■ BRIEF
All lines with the word "some" must be pulled from the entries below.

==== TASK MATERIAL ====

-- ==== Sys2Proof/Machine/Start.lean ====
section
/-! DEFINITION. Starts of the device: power-on and cold reset, the stages of R371, the configuration applied, cascade start,
standing jobs, test mode (R330, R331, R370-R373, R382, R385, R394, R398, R399, R428, R434). -/

namespace Sys2Proof.Machine

/-! ### Stages 1 to 5 -/

/-- The MC leaves reset (R371 event 1). After an application of AUX_3V3 nothing stands in the registers that keep their value
until it is removed; the MC takes what the ageing log says. -/
def State.leaveReset (s : State) (cold : Bool) : State :=
  let s := s.volatileLost
  let s := if cold then s else { s with mc := { s.mc with root := false, testz := false, debug := false } }
  let s := { s with mc := { s.mc with on := true, aux := true, auxStart := !cold } }
  match s.fixedArea with
  | some b => s.restoreFixed b.2
  | none => s

/-- A start fails in a stage: the device enumerates with the recovery identity (R237, R373). -/
def State.startFails (s : State) (stage : Nat) (src : Src) (r : Refused) : State :=
  let s := { s with mc := { s.mc with recovery := true, stage := stage, failStage := stage, cause := r.1 % 256 } }
  let s := s.setReg usbIds (pack [(0x0840, 16), (0x2B1A, 0)])
  (s.raise src none r.1 r.2).attach

/-- A start goes on in the next stage. -/
def State.toStage (s : State) (n : Nat) : State := { s with mc := { s.mc with stage := n } }

/-- The self-test of hub 0, the MC and the security block in a stage: a failure ends the start with START_FAILED (R398). -/
def State.tested (s : State) (env : StartEnv) (n : Nat) : Except State State :=
  match env.selfFail with
  | none => .ok s
  | some (i, usb) =>
    if i.val + 2 = n then
      .error (({ s with mc := { s.mc with usbDown := !usb } } : State).startFails n .mc (0x9050, [n, Config.fieldWord 0x9050 n 0]))
    else .ok s

/-- Stage 2: on a power-on start the PUF root is reconstructed; the storage key follows from a root (R371, R389). -/
def State.startPuf (s : State) (cold : Bool) (env : StartEnv) : Except State State :=
  ((s.toStage 2).tested env 2).bind fun s =>
  if !cold && !env.pufOk then .error (s.startFails 2 .sec (0x8009, []))
  else
    let root := s.mc.root || !cold
    .ok { s with mc := { s.mc with root := root, storageKey := root } }

/-- Stage 3: the counter area carries a pairing and the counters authenticate under its key; the identity key follows (R371, R376, R389). -/
def State.startCounters (s : State) (env : StartEnv) : Except State State :=
  ((s.toStage 3).tested env 3).bind fun s =>
  let record := Config.pairingRecord (Config.counterRootKey Config.pufRoot)
  if !s.paired || decide (s.nvmRd nvmCounters record.length ≠ record) then .error (s.startFails 3 .sec (0x800A, [0xFF]))
  else if !env.countersOk then
    let (k, s) := s.fresh
    .error (s.startFails 3 .sec (0x800A, [Config.free k % 8]))
  else .ok { s with mc := { s.mc with counterKey := true, identityKey := s.mc.root } }

/-- Stage 4: the firmware image (R371, R380). -/
def State.startFirmware (s : State) (env : StartEnv) : Except State State :=
  ((s.toStage 4).tested env 4).bind fun s =>
  let b := s.nvmRd nvmFw s.imageLens.1
  match fwCheck b (s.counter 4) (s.counter 0) with
  | some e => .error (s.startFails 4 .sec e)
  | none => .ok { s with mc := { s.mc with fwHeader := b.take 0x2000 } }

/-- Stage 5: the owner key record and the configuration image (R371, R381, R388). -/
def State.startConfig (s : State) : Except State State :=
  let s := s.toStage 5
  let owner := if s.mc.storageKey then recordOwner (s.nvmRd nvmOwner 0xA68) (s.counter 2) else none
  let s := { s with mc := { s.mc with ownerKey := owner.getD [] } }
  let b := s.nvmRd nvmCfg s.imageLens.2
  match cfgCheck b owner (s.counter 1) with
  | some e => .error (s.startFails 5 .mc e)
  | none => .ok { s with mc := { s.mc with
      conduct := rdLE b 0xC 4 % 16, cfgDigest := sha3_512 b, cfg := ((cfgRecords b).getD []).map fun r => (r.ty, r.val) } }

====

■ EXERCISE RESULT
  | some b => s.restoreFixed b.2
  | some (i, usb) =>
  | some e => .error (s.startFails 4 .sec e)
  | some e => .error (s.startFails 5 .mc e)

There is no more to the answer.